Mullions are usually 6xxx series aluminum alloy extrusions, often 6063 in T5 or T6 temper. For 6063-T6, the Specification gives the minimum tensile yield strength Fty as 25 ksi, minimum tensile ultimate strength Ftu as 30 ksi, and modulus of elasticity E as 10,100 ksi. Thus, the mullion material has slightly less strength and considerably less stiffness than mild carbon steel.
Chapter F identifies four flexural strength limit states listed in Table 1. Allowable Strength Design (ASD) or Load and Resistance Factor Design (LRFD) methods may be used to determine the available strength; the nominal strength is the same for both. The available flexural strength is the least of the available strengths of the limit states.
As Table 1 shows, Section F.4.1 prescribes safety factors Ω of 1.95 for rupture and 1.65 for all other flexural limit states, and resistance factors φ of 0.75 for rupture and 0.90 for all other flexural limit states. Nominal strengths are divided by the safety factor or multiplied by the resistance factor to determine the available strength.
Rupture and Yielding
Section F.2 addresses rupture and yielding. The yielding and rupture limit state strengths (the plastic moment Mnp = ZFty and the ultimate moment Mnu = ZFtu/kt, respectively) are straightforward to determine once the plastic modulus Z is calculated (kt is a factor greater than or equal to 1 that accounts for notch sensitivity of certain aluminum alloys).
For ASD with 6063-T6, Fty/1.65 = 15.2 ksi and Ftu/1.95 = 15.4 ksi, so ASD available strength is governed by the yield limit state. For LRFD, 0.9Fty = 22.5 ksi and 0.75Ftu = 22.5 ksi, so available strengths for rupture and yielding are equal. Because the lateral-torsional buckling strength is limited to the plastic moment, the plastic moment affects the lateral-torsional buckling strength.
Local Buckling
Section F.3 addresses local buckling (buckling of elements of the cross-section). Figure 2 shows local buckling of a square tube bent about a diagonal axis with the upper sides in compression.
Specification Section B.5.4 provides local buckling strengths for elements in uniform compression and Section B.5.5 for elements in flexural compression. Strictly speaking, no element in a beam is in uniform compression, but elements that are thin relative to their distance from the neutral axis, such as the flange of I shapes, can be idealized as such. The Specification addresses four cases of uniform compression and two cases of flexural compression for flat elements of constant thickness like those encountered in mullions. Ignoring small grooves or projections common in mullions usually does not significantly affect accuracy.

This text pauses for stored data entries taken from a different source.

/-- XCPY (R232): `t` is 1 for a source in scratch, `f` for a destination. -/
def execXcpy (a b c t f : Nat) (s : State) : Out :=
  let k := s.cur.core
  let dst := s.rn a
  let src := s.rn b
  let n := s.rn c
  let sides := [(dst, f), (src, t)]
  let dev := sides.filterMap (fun p => if copyScratch k p.2 then none else some (p.1, n))
  let scr := sides.filterMap (fun p => if copyScratch k p.2 then some (p.1, n) else none)
  if 2 ^ 36 < n ∨ n % 64 ≠ 0 then s.trap 0x52
  else
    match firstErr ((if n = 0 then [] else devErrs dev ++ slabErrs dev ++ scratchErrs scr) ++ alignErrs [(dst, 64), (src, 64)]) with
    | some e => s.trapWith e
    | none =>
      if s.held? then s.waits
      else
        match (s.seat k).freeCopy with
        | none => s.waits
        | some i =>
          if n = 0 then s.done
          else
          let x : Copy := { ent := { s.cur.ent with issued := true, t0 := s.ptc }, dst := dst, src := src, len := n }
          .next ((s.modSeat k (fun y => { y with copies := tset y.copies i x })).finish .gone)

/-- One end of the next sector of a copy, at `a`: with the place of its page, which is translated when the copy comes to it (R232). -/
def State.copySide (s : State) (c : Nat) (kind : Access) (f a : Nat) (held : Option (Nat × Loc)) : Except Trap (Place × Option (Nat × Loc)) × State :=
  if copyScratch c f then (.ok (.scratch a, none), s)
  else
    match held with
    | some l => (.ok (.dev a l.2, held), s)
    | none =>
      match s.translate c (s.xctx c) a kind false with
      | (.error t, s1) => (.error t, s1)
      | (.ok l, s1) => (.ok (.dev a l, some (s1.nextId, l)), s1)

/-- The next sector of a copy, and the copy with the pages that it then holds: the trap of the first that fails translation. -/
def State.copyMove (s : State) (c : Nat) (x : Copy) : Except Trap (Move × Copy) × State :=
  let h := (x.ent.lanes.headD 0).toNat
  match s.copySide c .read (h / 2 % 2) (x.src + x.done) x.srcLoc with
  | (.error t, s1) => (.error t, s1)
  | (.ok src, s1) =>
    match s1.copySide c .write (h % 2) (x.dst + x.done) x.dstLoc with
    | (.error t, s2) => (.error t, s2)
    | (.ok dst, s2) => (.ok ({ src := src.1, dst := dst.1, len := 64 }, { x with srcLoc := src.2, dstLoc := dst.2 }), s2)

/-- A copy that has moved its next sector; it holds a page until it leaves it. -/
def Copy.moved (x : Copy) : Copy :=
  let next := fun (a : Nat) (held : Option (Nat × Loc)) => if (a + x.done + 64) % 4096 = 0 then none else held.map (fun l => (l.1, l.2.add 64))
  { x with done := x.done + 64, srcLoc := next x.src x.srcLoc, dstLoc := next x.dst x.dstLoc }

/-- A copy that holds no page. -/
def Copy.parked (x : Copy) : Copy := { x with srcLoc := none, dstLoc := none }

/-- Replaces copy `i` of core `c`. -/
def State.setCopy (s : State) (c i : Nat) (x : Copy) : State := s.modSeat c (fun y => { y with copies := tset y.copies i x })

/-- Whether a copy waits for its fault to be served: the XL has trapped for it (R232). -/
def State.copyFaulted (s : State) (c i : Nat) : Bool := (s.mem c).stuck.any (fun p => p.2.copy == i + 1)

/-- Copies up to `n` sectors of copy `i`, stopping where a page fails or is not pinned. The first TGT 1 or TGT 2 page that it touches counts STRICTMISS (01 R32). -/
def State.copySectors (s : State) (c i n : Nat) : State :=
  match n with
  | 0 => s
  | k + 1 =>
    match tget (s.seat c).copies i with
    | none => s
    | some x =>
      if x.len ≤ x.done then s
      else
        match s.copyMove c x with
        | (.error _, s1) => s1
        | (.ok (m, y), s1) =>
          match s1.moveOne c (s1.xctx c) false m with
          | (false, s2) => s2.setCopy c i y
          | (true, s2) =>
            let s3 := if m.far? ∧ x.far = false then s2.strictMiss c else s2
            (s3.setCopy c i { y.moved with far := x.far || m.far? }).copySectors c i k

/-- XCPY_COMPLETE (R232): copy `i` moves up to `n` sectors; after the last it releases its copy slot and posts, with STRICT = 1 at its strict time unless it touched
a TGT 1 or TGT 2 page (01 R32). -/
def execXcpyComplete (c i n : Nat) (s : State) : Out :=
  match tget (s.seat c).copies i with
  | none => .next s
  | some _ =>
    if s.flows c = false ∨ s.copyFaulted c i = true then .next s
    else
      let s1 := s.copySectors c i n
      match tget (s1.seat c).copies i with
      | none => .next s1
      | some x =>
        if x.done < x.len then .next s1
        else
          match (if x.far then some s1 else s1.strictAt c (x.ent.t0 + 2000 + x.len / 64)) with
          | none => .next s1
          | some s2 => .next ((s2.modSeat c (fun y => { y with copies := tdel y.copies i })).modMem c (fun m => m.postPrefix 5 x.ent.pfx))

/-- COPY_PAGE_FAULT (R232): the page of the next sector of copy `i` fails translation; the XL traps, before its head issues, in the copy's name. -/
def execCopyPageFault (c i : Nat) (s : State) : Out :=
  match tget (s.seat c).copies i with
  | none => .next s
  | some x =>
    if s.flows c = false ∨ s.copyFaulted c i = true ∨ x.len ≤ x.done then .next s
    else
      match s.copyMove c x with
      | (.ok _, s1) => .next s1
      | (.error t, s1) => .next (((s1.setCopy c i x.parked).modMem c (fun m => m.stop 5 { t with copy := i + 1, prog := x.done / 64 })).strictMiss c)

end Sys2Proof.Machine
end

In reality, each element’s local buckling strength depends on the support given to that element by other elements of the shape; separately determining each element’s strength does not account for this. This interaction is approximated, however, by averaging the elements’ strengths using Section F.3.1. This approach requires dividing the shape into flange elements (elements in uniform compression) and web elements (elements in flexural compression) and determining the moment of inertia of each group.

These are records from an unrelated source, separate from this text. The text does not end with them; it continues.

-- ==== Sys2Proof/Machine/Scan.lean ====
section
/-! DEFINITION. The scan engine (02 R58 to R62; 11 R275, R288 to R298): compensated FP32 arithmetic, the sequential forms SCDR, SCDC and SCGK with
their steps and commit wait, the chunked prefix SCCH, SCOUT and SCMODE. -/

namespace Sys2Proof.Machine

/-- What a sequence of SE roundings has raised: exceptions, and whether a fade occurred (R58, R61). -/
structure SeC where
  fl : Nat := 0
  fade : Bool := false
  deriving DecidableEq, Repr

def fvZero : FV := .fin {}

/-- RN of the SE (R58): RNE without flush or saturation, then fading; only overflow is kept of its flags (R298). -/
def seRn (c : SeC) (v : FV) : FV × SeC :=
  let r := rnd32 v modeRne
  let c1 := { c with fl := c.fl ||| (r.2 &&& fOverflow) }
  if bits r.1 30 23 = 0 ∧ r.1 % 2 ^ 23 ≠ 0 then (fvZero, { c1 with fade := true }) else (f32 r.1, c1)

/-- An operand of a product: a value, and whether it is a faded factor (R60), whose products are exactly +0. -/
structure SeF where
  v : FV
  faded : Bool := false
  deriving DecidableEq, Repr

/-- The exact product of a factor and a value. -/
def seMul (c : SeC) (a : SeF) (b : FV) : FV × SeC :=
  if a.faded then (fvZero, c)
  else
    let p := FV.mul a.v b
    (p.1, { c with fl := c.fl ||| (p.2 &&& fInvalid) })

/-- RN of a sum. -/
def seAdd (c : SeC) (a b : FV) : FV × SeC :=
  let x := sumFV false [a, b]
  seRn { c with fl := c.fl ||| (x.2 &&& fInvalid) } x.1

/-- Whether a principal result ends its sequence: ±∞ or NaN. -/
def FV.stops (v : FV) : Bool := v.isInf || v.isNan

/-- TwoProd (R58). -/
def twoProd (c : SeC) (a : SeF) (b : FV) : FV × FV × SeC :=
  let (x, c1) := seMul c a b
  let (p, c2) := seRn c1 x
  if p.stops then (p, fvZero, c2)
  else
    let (e, c3) := seAdd c2 x p.negate
    (p, e, c3)

/-- TwoSum (R58). -/
def twoSum (c : SeC) (a b : FV) : FV × FV × SeC :=
  let (s, c1) := seAdd c a b
  if s.stops then (s, fvZero, c1)
  else
    let (bv, c2) := seAdd c1 s a.negate
    let (av, c3) := seAdd c2 s bv.negate
    let (db, c4) := seAdd c3 b bv.negate
    let (da, c5) := seAdd c4 a av.negate
    let (e, c6) := seAdd c5 da db
    (s, e, c6)

/-- FastTwoSum (R58). -/
def fastTwoSum (c : SeC) (a b : FV) : FV × FV × SeC :=
  let (s, c1) := seAdd c a b
  if s.stops then (s, fvZero, c1)
  else
    let (z, c2) := seAdd c1 s a.negate
    let (e, c3) := seAdd c2 b z.negate
    (s, e, c3)

/-- RN(a × l + z), with a product exactly +0 when l is +0 (R58). -/
def seFma (c : SeC) (a : SeF) (l z : FV) : FV × SeC :=
  let (p, c1) := if l.isZero ∧ l.isNeg = false then (fvZero, c) else seMul c a l
  let x := sumFV false [p, z]
  seRn { c1 with fl := c1.fl ||| (x.2 &&& fInvalid) } x.1

/-- Dot2 (R58). -/
def dot2 (c : SeC) (a1 : SeF) (h1 l1 : FV) (a2 : SeF) (h2 l2 : FV) : FV × FV × SeC :=
  let (p1, e1, c1) := twoProd c a1 h1
  let (p2, e2, c2) := twoProd c1 a2 h2
  let (s, f, c3) := twoSum c2 p1 p2
  let (x1, c4) := seFma c3 a1 l1 e1
  let (x2, c5) := seFma c4 a2 l2 x1
  let (x3, c6) := seAdd c5 x2 e2
  let (x4, c7) := seAdd c6 x3 f
  (s, x4, c7)

/-- The decay factor of L (R60). -/
def decay (c : SeC) (L : FV) : SeF × SeC :=
  if L.isNan then ({ v := .nan }, c)
  else if FV.lt true L (.fin { neg := true, m := 126 }) then ({ v := fvZero, faded := true }, { c with fade := true })
  else
    let y := L.exp2
    let r := rnd32 y.1 modeRne
    ({ v := f32 r.1 }, { c with fl := c.fl ||| (r.2 &&& fOverflow) })

/-- The finish of an update (R59): COMP = 0 and a non-finite hi drop lo; SATF saturates an infinite hi, which raises saturate in place of the overflow
that its sequence raised on its way (01 R31 rules G and H; DEDUCED, log entry 29). -/
def seFinish (comp satf : Bool) (x : FV × FV × SeC) : FV × FV × SeC :=
  let lo := if comp = false ∨ x.1.stops = true then fvZero else x.2.1
  if x.1.isInf ∧ satf = true then (f32 (fmtF32.maxBits x.1.isNeg), lo, { x.2.2 with fl := ((x.2.2.fl ||| fOverflow) - fOverflow) ||| fSaturate })
  else (x.1, lo, x.2.2)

Section F.3.2 provides another way to determine the shape’s local buckling strength: the Direct Strength Method (DSM), also used in the AISI cold-formed steel specification. This method uses software such as CUFSM (Constrained and Unconstrained Finite Strip Method) to determine the elastic local buckling strength of the entire shape. This elastic buckling strength is then used to determine the actual compressive strength, whether it be yielding, inelastic buckling, or elastic buckling. CUFSM determines the elastic buckling strength of any assembly of rectangular elements, accounting for interactions between elements. Designers can include any of the extrusions’ grooves or projections that they wish.
CUFSM also determines section properties for any open shape, including the warping constant Cw, location of the shear center, and coefficient of monosymmetry β, which are often difficult to determine but needed to calculate the lateral-torsional buckling strength. CUFSM determines the coefficient of monosymmetry about the two principal axes – not the geometric axes – but these are usually nearly the same for mullions. CUFSM does not account for which side of the neutral axis is in compression, so the user must determine the sign. For unsymmetric I beams, for example, β is positive when the larger flange is in compression and negative when the larger flange is in tension.

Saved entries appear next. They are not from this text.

-- ==== Sys2Proof/Machine/Step.lean ====
section
/-! DEFINITION. One step of the machine: one turn. -/

namespace Sys2Proof.Machine

/-- One step: the next turn of the agenda, or a free one (DESIGN CHOICE, log entry 1). -/
def step (s : State) : Host.Outcome State Fault Refusal :=
  s.turn exec

/-- `s` with the instruction whose bits are `w` placed so that the next step issues it. -/
def State.withFetchWord (s : State) (_nbits w : Nat) : State := s.placeWord w

end Sys2Proof.Machine
end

Lateral-Torsional Buckling (LTB)
Because the tension side of the neutral axis is pulled straight while the compression side of the neutral axis buckles laterally, lateral-torsional buckling twists the cross-section (Figure 3).
As many mullions are unsymmetric about the bending axis, the only Specification Section that applies to all mullions is F.4.2.5, which determines the slenderness from the elastic LTB moment for such shapes. Section F.4 can then be used to determine the actual LTB moment, which may be elastic or inelastic, from the slenderness.
Either equation F.4-9 (below) or the Direct Strength Method can be used to determine the elastic LTB moment. While equation F.4-9 requires the section properties listed in Table 2, these can be determined for any open shape using CUFSM or other software. Equation F.4-9 addresses beams with the transverse load applied at any location; CUFSM always applies the transverse load at the shear center.
Complicating Factors
Thermal breaks (thermal barriers) are often provided in aluminum mullions. One type, called “poured and debridged,” is created by pouring an elastomer into a cavity in the extrusion and then removing the aluminum bridge at the bottom of the cavity. If the barrier’s modulus of elasticity is known and it remains intact until the mullion reaches another limit state, calculating the composite beam’s flexural strength is straightforward.
Equation F.4-9 can approximate the barrier’s effect by factoring its width by its modular ratio, n, the elastomer’s modulus of elasticity divided by aluminum’s modulus (10,100 ksi). For a commonly used elastomer with a modulus of about 250 ksi, n = 250/10,100 = 0.025. Alternatively, CUFSM can be used to analyze shapes with multiple materials. The American Architectural Manufacturers Association’s (AAMA) technical information report, TIR-A8, further addresses structural aspects of thermal breaks.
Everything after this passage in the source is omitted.